Note: The code below uses custom functions that are described in appendix.

Analysis

Initialization

Checking that the data are downloaded. If not, it will download. Sourcing the main R file containing all function to perform the data analysis

if(!file.exists("data.zip")){
    download.file("https://d396qusza40orc.cloudfront.net/dsscapstone/dataset/Coursera-SwiftKey.zip",destfile = "data.zip")
    unzip(zipfile = "data.zip")
}
source("DataAnalysis.R")

## 
## Attaching package: 'dplyr'

## The following objects are masked from 'package:stats':
## 
##     filter, lag

## The following objects are masked from 'package:base':
## 
##     intersect, setdiff, setequal, union

Inputing the file path

filePathBlog <- "final/en_US/en_US.blogs.txt"
filePathNews <- "final/en_US/en_US.news.txt"
filePathTwitter <- "final/en_US/en_US.twitter.txt"

Reading the data and extracting words

The function token() is a self made function that reads the file line by line, remove ponctuation and mispelled words. It takes as input a character vector (lines or phrases) and return a character vector (words). Details of the token() function are available in the appendix.

textLineBlog <- readLines(filePathBlog)
textLineNews <- readLines(filePathNews)
textLineTwitter <- readLines(filePathTwitter)

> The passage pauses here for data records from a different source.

-- ==== Sys2Proof/Machine/Flags.lean ====
section
/-! DEFINITION. The words software reads for `CFG`, `STATUS` and `ERR` (R33, R35, R42), the error latch
(R244), and the modes each command is legal in (R106, R114). -/

namespace Sys2Proof.Machine

/-- `STATUS.MODE` as a number (R41). -/
def Mode.toNat : Mode → Nat
  | .idle => 0
  | .enc => 1
  | .dec => 2

/-- The number of an error code (R241). -/
def ErrCode.toNat : ErrCode → Nat
  | .none => 0
  | .illegal => 1
  | .mode => 2
  | .badarg => 3
  | .seq => 4
  | .incompleteDec => 5
  | .incompleteEnc => 6
  | .bus => 7

/-- `CFG`: `THRESH` in bits [15:8], `GDIV8` in bits [7:0], the rest hardwired 0 (R33). -/
def cfgWord (s : State) : Word := 0#48 ++ s.thresh ++ s.gdiv8

/-- `STATUS`: `MODE` in bits [9:8], then three hardwired zeros, `INC`, `EXTRA`, `HDR`, `DONE`, `ERR` in
bits [4:0], the rest hardwired 0 (R35). -/
def statusWord (s : State) : Word :=
  0#54 ++ BitVec.ofNat 2 s.mode.toNat ++ 0#3 ++ BitVec.ofBool s.inc ++ BitVec.ofBool s.extra
    ++ BitVec.ofBool s.hdr ++ BitVec.ofBool s.done ++ BitVec.ofBool s.err

/-- `ERR`: `CODE` in bits [7:0], the rest hardwired 0 (R42). -/
def errWord (s : State) : Word := 0#56 ++ BitVec.ofNat 8 s.code.toNat

/-- `record_error(code)`: the first error since the last `CLRERR` or reset is kept (R244). -/
def recordError (c : ErrCode) (s : State) : State :=
  if s.err then s else { s with err := true, code := c }

/-- The modes an instruction is legal in (R106, R114). Host operations are legal in every mode (R90). -/
def legalIn : Instr → Mode → Bool
  | .cfg, m | .encInit, m | .decInit, m => m == .idle
  | .encFrame, m | .encEnd, m => m == .enc
  | .decBlock, m | .decEnd, m => m == .dec
  | .nop, _ | .b2r, _ | .r2b, _ | .abort, _ | .clrerr, _ => true
  | .regRd _, _ | .regWr _, _ | .bufRd _, _ | .bufWr _, _ | .rasRd _, _ | .rasWr _, _ => true

end Sys2Proof.Machine
end

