-- ==== Sys2Proof/Machine/Core.lean ====
section
/-! DEFINITION. The machine behind the host's interface. -/

def Sys2Proof.core : Host.Core :=
  { State := Sys2Proof.Machine.State, Fault := Sys2Proof.Machine.Fault,
    Refusal := Sys2Proof.Machine.Refusal, step := Sys2Proof.Machine.step,
    reset := Sys2Proof.Machine.State.reset }
end

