-- ==== Sys2Proof/Tests/Slice0.lean ====
section
/-! SUPPORT. The model's own tests: the checks of WellFormed, decoding of words written out from the spec,
one step of each instruction on values of 95_test_vectors.md (V1 to V28, P1 to P4), and for each
statement with hypotheses a state and operands that meet them. -/

namespace Sys2Proof.Tests

open Sys2Proof Sys2Proof.Machine

/-! ### Helpers -/

/-- The state of a result; every result of this machine has one. -/
def after : Result → State
  | .next t => t
  | _ => State.reset

/-- One step from `s` with the instruction of these bits as the host's access. -/
def stepWord (nbits w : Nat) (s : State) : State := after (step (s.withFetchWord nbits w))

/-- The reset state at `G` = 8. -/
def small : State := { State.reset with gdiv8 := 1 }

/-- An encode session of "ABC" at `G` = 8, after `ENC_INIT 3`. -/
def encStart : State :=
  { small with
    mode := .enc, arg := 3, fsize := 3, nblk := 2, bidx := 0, pos := 0, spanoff := 8, spanlen := 0 }

/-- The same session with its header framed and the payload written into the span. -/
def encMid : State :=
  { encStart with
    bidx := 1, spanoff := 0, spanlen := 3, buf := [(0, 0x41), (1, 0x42), (2, 0x43), (7, 3)] }

/-- The same session with every block framed. -/
def encFull : State := { encMid with bidx := 2, pos := 3, spanlen := 0, done := true }

/-- A decode session at `G` = 8 with the header block of "ABC" in `BUF`. -/
def decStart : State := { small with mode := .dec, buf := [(7, 3)] }

/-- The same session with its header parsed and the data block in `BUF`. -/
def decMid : State :=
  { small with
    mode := .dec, hdr := true, fsize := 3, nblk := 2, bidx := 1, pos := 0, spanoff := 8
    buf := [(0, 0x41), (1, 0x42), (2, 0x43)] }

/-- The same session with the payload delivered. -/
def decFull : State := { decMid with bidx := 2, pos := 3, spanoff := 0, spanlen := 3, done := true }

/-- A decode session whose block count has saturated. -/
def decSaturated : State :=
  { decFull with bidx := BitVec.allOnes 64, spanlen := 0, extra := true }

/-- The decode session before its data block, with the raster `encMid`'s block maps to in `RAS`. -/
def decReceived : State :=
  { decMid with buf := [(7, 3)], ras := (after (exec .b2r (after (exec .encFrame encMid)))).ras }

/-- A state with an error latched. -/
def latched (c : ErrCode) (s : State) : State := { s with err := true, code := c }

/-- A state with an access pending. -/
def pending (d : Desc) (w : Word) (s : State) : State := { s with inputs := [.access ⟨d, w⟩] }

/-! ### Well-formedness: one ill-formed term for each check -/

theorem test_bufRd_beyond_buffer : Instr.wellFormed 64 (.bufRd 0x200) = false := by decide
theorem test_bufWr_beyond_buffer : Instr.wellFormed 64 (.bufWr 0x200) = false := by decide
theorem test_rasRd_beyond_buffer : Instr.wellFormed 64 (.rasRd 0x1000) = false := by decide
theorem test_rasWr_beyond_buffer : Instr.wellFormed 64 (.rasWr 0x1000) = false := by decide
theorem test_last_bytes_well_formed :
    Instr.wellFormed 64 (.bufRd 0x1FF) = true ∧ Instr.wellFormed 64 (.rasWr 0xFFF) = true ∧
    Instr.wellFormed 2040 (.bufRd 0x7F007) = true ∧ Instr.wellFormed 2040 (.rasWr 0x3F803F) = true ∧
    Instr.wellFormed 2040 (.rasWr 0x3F8040) = false := by decide

/-! ### Decoding: words from R106, R110 and V25 -/

theorem test_decode_commands :
    [0x00, 0x01, 0x02, 0x03, 0x04, 0x05, 0x06, 0x07, 0x08, 0x09, 0x0A, 0x0B].map (decodeTableWord 64) =
      [some .nop, some .cfg, some .encInit, some .encFrame, some .encEnd, some .b2r, some .r2b,
        some .decInit, some .decBlock, some .decEnd, some .abort, some .clrerr] := by decide

/-- V11, V21, V24, and the bits just above `OP` and at the top of the word. -/
theorem test_reject_commands :
    [0x105, 0x100000000, 0x0C, 0x80, 0xFF, 0x8000000000000000].map (decodeTableWord 64) =
      [none, none, none, none, none, none] := by decide

/-- `W` = 0, `SZ` = 3 and the offset of each register of R71, in order. -/
theorem test_decode_register_reads :
    [0x30000000, 0x30000008, 0x30000010, 0x30000018, 0x30000020, 0x30000028, 0x30000030,
      0x30000038, 0x30000040, 0x30000048, 0x30000050, 0x30000058, 0x30000060,
      0x30000068].map (decodeTableWord 32) =
      ([.id, .cap, .cfg, .status, .err, .arg, .cmd, .fsize, .nblk, .bidx, .pos, .spanoff, .spanlen,
        .bsize] : List Reg).map (fun r => some (.regRd r)) := by decide

/-- `W` = 1, `SZ` = 3, offset 0x28, 0x30 and 0x18. -/
theorem test_decode_register_writes :
    decodeTableWord 32 0b10110000000000000000000000101000 = some (.regWr .arg) ∧
    decodeTableWord 32 0b10110000000000000000000000110000 = some (.regWr .cmd) ∧
    decodeTableWord 32 0b10110000000000000000000000011000 = some (.regWr .status) := by decide

/-- V25: the window accesses at both ends of each buffer. -/
theorem test_decode_windows :
    decodeTableWord 32 0b00000000000100000000000000000000 = some (.bufRd 0) ∧
    decodeTableWord 32 0x001001FF = some (.bufRd 0x1FF) ∧
    decodeTableWord 32 0b10000000000100000000000111111111 = some (.bufWr 0x1FF) ∧
    decodeTableWord 32 0b00000000010000000000111111111111 = some (.rasRd 0xFFF) ∧
    decodeTableWord 32 0x80400038 = some (.rasWr 0x38) := by decide

/-- V25: the bus errors. -/
theorem test_reject_descriptors :
    [0x30000070, 0x30000004, 0x20000018, 0x00100200, 0x10100000, 0x00401000, 0x00200000,
      0x00800000, 0x40100000].map (decodeTableWord 32) =
      [none, none, none, none, none, none, none, none, none] := by decide

theorem test_encode_words :
    encode .clrerr = (64, 0x0B) ∧ encode (.regRd .bsize) = (32, 0x30000068) ∧
    encode (.regWr .cmd) = (32, 0xB0000030) ∧ encode (.bufWr 0x1FF) = (32, 0x801001FF) ∧
    encode (.rasRd 0xFFF) = (32, 0x00400FFF) := by decide

/-! ### Buffers -/

theorem test_write_keeps_form :
    Memory.write [(1, 5), (4, 7)] 2 9 = [(1, 5), (2, 9), (4, 7)] ∧
    Memory.write [(1, 5), (4, 7)] 4 0 = [(1, 5)] ∧
    Memory.read [(1, 5), (4, 7)] 4 = 7 ∧ Memory.read [(1, 5), (4, 7)] 3 = 0 := by decide

/-! ### One step of each instruction -/

/-- V21. -/
theorem test_nop_changes_nothing : { stepWord 64 0x00 encMid with wdata := 0 } = encMid := by decide
theorem test_nop_with_rsv_is_illegal :
    (stepWord 64 0x100000000 encMid).code = .illegal ∧
    (stepWord 64 0x100000000 encMid).bidx = 1 := by decide

/-- V19. -/
theorem test_cfg_accepted :
    readReg (stepWord 64 0x01 { State.reset with arg := 0x8002 }) .cfg = 0x8002 ∧
    readReg (stepWord 64 0x01 { State.reset with arg := 0x8002 }) .bsize = 0x20 := by decide
/-- V19, V20. -/
theorem test_cfg_rejected :
    (stepWord 64 0x01 { State.reset with arg := 0x7F09 }).code = .badarg ∧
    readReg (stepWord 64 0x01 { State.reset with arg := 0xFF08 }) .cfg = 0x7F08 ∧
    (stepWord 64 0x01 { encMid with arg := 0xFF08 }).code = .mode := by decide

wordsBlog <- token(textLineBlog)
wordsNews <- token(textLineNews)
wordsTwitter <- token(textLineTwitter)

Exploratory analysis

blogSum <- c(length(textLineBlog),length(wordsBlog))
newsSum <- c(length(textLineNews),length(wordsNews))
TwitterSum <- c(length(textLineTwitter),length(wordsTwitter))
rownames <- c("Number of lines", "Number of words")
summary <- data.frame(Blog = blogSum, News = newsSum, Twitter = TwitterSum)
summary$Total <- rowMeans(summary)
row.names(summary) <- rownames
summary

##                     Blog    News  Twitter    Total
## Number of lines   899288   77259  2360148  1112232
## Number of words 36369316 2542354 28993657 22635109

Blog is the file containing the most lines and words.

Sampling

The total number of words is very high. For performance issues, only a fraction of this number can be used to predict. The following code sample the lines and reprocess the words using the token() function. Then, Blog, News and Twitter are merged.

sampling <- 0.001
set.seed(460)

wordsBlogSampled <- token(textLineBlog,sampling)
wordsNewsSampled <- token(textLineNews,sampling)
wordsTwitterSampled <- token(textLineTwitter,sampling)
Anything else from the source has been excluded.